◆ Dataset extract:
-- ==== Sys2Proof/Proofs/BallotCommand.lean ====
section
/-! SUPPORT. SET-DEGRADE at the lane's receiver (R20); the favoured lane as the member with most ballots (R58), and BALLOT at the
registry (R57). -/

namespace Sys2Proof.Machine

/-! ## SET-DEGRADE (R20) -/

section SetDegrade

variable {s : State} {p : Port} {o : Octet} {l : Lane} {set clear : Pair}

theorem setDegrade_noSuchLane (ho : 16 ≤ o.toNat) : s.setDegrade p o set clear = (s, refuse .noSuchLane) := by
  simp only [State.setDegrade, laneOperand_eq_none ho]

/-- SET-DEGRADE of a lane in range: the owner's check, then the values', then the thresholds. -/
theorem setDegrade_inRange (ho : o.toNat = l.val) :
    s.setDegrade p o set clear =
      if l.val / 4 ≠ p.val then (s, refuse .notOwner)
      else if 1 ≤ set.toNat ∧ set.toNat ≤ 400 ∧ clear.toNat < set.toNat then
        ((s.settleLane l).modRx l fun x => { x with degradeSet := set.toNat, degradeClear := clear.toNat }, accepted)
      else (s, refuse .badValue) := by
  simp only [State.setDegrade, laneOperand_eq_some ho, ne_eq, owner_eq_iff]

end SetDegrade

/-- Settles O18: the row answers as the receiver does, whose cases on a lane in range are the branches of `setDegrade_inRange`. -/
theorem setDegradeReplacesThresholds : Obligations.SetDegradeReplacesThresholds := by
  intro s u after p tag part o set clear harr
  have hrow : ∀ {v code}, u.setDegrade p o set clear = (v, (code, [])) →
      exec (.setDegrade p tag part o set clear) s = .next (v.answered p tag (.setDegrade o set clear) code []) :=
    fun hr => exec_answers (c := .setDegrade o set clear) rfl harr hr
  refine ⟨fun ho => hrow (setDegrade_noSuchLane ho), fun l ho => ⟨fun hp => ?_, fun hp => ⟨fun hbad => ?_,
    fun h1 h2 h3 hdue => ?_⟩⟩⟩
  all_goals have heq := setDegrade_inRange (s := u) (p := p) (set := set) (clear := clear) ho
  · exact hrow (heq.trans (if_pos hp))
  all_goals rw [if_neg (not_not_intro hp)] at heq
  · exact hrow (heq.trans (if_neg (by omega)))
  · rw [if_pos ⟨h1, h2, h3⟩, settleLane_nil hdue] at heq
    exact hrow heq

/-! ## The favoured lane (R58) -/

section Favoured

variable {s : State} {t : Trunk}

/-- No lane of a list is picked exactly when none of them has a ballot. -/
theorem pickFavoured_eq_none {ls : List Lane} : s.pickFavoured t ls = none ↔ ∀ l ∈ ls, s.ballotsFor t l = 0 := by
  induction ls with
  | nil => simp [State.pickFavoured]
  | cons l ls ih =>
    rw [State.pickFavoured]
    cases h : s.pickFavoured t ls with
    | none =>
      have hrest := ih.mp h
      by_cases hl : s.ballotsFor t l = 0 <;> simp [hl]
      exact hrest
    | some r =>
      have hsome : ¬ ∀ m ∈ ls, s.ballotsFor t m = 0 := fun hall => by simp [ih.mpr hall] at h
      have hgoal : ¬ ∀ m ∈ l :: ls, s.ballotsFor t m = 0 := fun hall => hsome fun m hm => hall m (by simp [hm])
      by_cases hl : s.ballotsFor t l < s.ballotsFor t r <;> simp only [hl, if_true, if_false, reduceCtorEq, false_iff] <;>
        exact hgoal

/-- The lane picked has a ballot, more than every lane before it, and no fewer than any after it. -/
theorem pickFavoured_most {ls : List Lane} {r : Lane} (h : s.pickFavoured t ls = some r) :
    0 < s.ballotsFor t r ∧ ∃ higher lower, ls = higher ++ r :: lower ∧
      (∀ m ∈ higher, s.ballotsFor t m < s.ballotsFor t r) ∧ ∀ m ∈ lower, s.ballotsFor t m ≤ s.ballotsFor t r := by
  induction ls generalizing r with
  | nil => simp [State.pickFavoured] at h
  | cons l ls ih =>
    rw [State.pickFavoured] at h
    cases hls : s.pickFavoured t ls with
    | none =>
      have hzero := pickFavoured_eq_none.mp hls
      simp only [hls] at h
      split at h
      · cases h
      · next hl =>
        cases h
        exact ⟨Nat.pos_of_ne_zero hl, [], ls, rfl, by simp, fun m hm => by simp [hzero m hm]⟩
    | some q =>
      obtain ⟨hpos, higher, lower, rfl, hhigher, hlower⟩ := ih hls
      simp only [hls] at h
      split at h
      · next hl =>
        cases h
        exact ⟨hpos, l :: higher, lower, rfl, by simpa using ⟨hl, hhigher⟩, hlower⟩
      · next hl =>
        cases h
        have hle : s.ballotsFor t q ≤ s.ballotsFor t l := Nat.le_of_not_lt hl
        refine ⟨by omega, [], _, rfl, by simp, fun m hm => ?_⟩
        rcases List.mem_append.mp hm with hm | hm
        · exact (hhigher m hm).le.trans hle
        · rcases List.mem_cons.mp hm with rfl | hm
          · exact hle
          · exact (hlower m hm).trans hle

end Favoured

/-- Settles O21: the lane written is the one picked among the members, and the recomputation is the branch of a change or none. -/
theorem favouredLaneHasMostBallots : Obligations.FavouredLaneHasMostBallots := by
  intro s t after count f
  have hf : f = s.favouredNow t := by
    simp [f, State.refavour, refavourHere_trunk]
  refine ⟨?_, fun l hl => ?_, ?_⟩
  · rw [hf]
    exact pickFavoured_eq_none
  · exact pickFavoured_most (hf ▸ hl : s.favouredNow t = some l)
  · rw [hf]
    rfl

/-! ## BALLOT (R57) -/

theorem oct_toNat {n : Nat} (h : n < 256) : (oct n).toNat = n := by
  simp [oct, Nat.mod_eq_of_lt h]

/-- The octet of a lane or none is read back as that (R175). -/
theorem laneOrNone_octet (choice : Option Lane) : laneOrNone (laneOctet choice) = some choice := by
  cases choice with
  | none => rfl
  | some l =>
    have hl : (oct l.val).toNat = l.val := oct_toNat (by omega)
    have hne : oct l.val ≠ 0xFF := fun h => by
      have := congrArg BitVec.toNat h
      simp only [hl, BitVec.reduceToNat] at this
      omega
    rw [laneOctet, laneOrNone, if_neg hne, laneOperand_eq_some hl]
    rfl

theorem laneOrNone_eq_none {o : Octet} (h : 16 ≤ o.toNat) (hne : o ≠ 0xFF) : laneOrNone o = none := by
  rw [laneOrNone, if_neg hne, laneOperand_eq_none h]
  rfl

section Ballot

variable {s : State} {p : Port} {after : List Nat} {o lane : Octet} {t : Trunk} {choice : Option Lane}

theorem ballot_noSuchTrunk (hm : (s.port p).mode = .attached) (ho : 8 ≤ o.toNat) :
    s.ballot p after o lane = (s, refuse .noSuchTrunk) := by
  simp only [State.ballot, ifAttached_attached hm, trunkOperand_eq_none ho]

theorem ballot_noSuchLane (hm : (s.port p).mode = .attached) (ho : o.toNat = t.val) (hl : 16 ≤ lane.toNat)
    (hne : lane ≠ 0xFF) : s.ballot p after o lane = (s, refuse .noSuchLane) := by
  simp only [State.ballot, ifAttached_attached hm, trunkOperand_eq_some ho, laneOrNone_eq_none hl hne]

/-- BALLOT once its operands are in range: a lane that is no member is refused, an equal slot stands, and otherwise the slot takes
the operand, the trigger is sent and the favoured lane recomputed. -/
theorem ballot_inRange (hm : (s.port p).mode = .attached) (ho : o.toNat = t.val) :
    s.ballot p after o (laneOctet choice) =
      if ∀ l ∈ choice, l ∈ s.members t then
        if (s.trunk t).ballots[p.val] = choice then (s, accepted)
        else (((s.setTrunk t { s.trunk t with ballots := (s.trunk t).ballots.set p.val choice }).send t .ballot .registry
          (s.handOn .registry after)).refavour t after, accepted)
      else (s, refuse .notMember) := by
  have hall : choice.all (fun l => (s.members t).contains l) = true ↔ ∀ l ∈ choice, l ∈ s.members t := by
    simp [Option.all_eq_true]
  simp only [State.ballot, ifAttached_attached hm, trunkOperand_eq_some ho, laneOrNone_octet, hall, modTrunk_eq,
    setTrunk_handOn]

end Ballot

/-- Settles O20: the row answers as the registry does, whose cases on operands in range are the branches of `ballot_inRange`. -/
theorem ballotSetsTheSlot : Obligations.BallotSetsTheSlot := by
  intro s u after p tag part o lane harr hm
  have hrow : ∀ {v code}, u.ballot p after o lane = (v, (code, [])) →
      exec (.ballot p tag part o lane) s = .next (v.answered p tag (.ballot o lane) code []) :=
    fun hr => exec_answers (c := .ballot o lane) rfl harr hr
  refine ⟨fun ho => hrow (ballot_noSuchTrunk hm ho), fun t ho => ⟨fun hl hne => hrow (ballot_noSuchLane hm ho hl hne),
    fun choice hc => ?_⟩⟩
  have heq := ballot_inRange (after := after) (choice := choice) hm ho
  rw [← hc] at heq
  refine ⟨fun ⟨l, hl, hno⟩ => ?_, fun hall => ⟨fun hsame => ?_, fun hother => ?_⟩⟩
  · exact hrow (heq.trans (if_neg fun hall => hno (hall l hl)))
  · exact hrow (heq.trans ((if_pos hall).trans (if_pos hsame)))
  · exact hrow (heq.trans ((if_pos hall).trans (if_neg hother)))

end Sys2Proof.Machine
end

◆ Activity: Please give again the lines above between the line holding "(s.handOn .registry after)).refavour" and the line holding "lane = (v, (code, [])) →", inclusive, exactly as they are and with nothing added.

◆ Output of the task:
          (s.handOn .registry after)).refavour t after, accepted)
      else (s, refuse .notMember) := by
  have hall : choice.all (fun l => (s.members t).contains l) = true ↔ ∀ l ∈ choice, l ∈ s.members t := by
    simp [Option.all_eq_true]
  simp only [State.ballot, ifAttached_attached hm, trunkOperand_eq_some ho, laneOrNone_octet, hall, modTrunk_eq,
    setTrunk_handOn]

end Ballot

/-- Settles O20: the row answers as the registry does, whose cases on operands in range are the branches of `ballot_inRange`. -/
theorem ballotSetsTheSlot : Obligations.BallotSetsTheSlot := by
  intro s u after p tag part o lane harr hm
  have hrow : ∀ {v code}, u.ballot p after o lane = (v, (code, [])) →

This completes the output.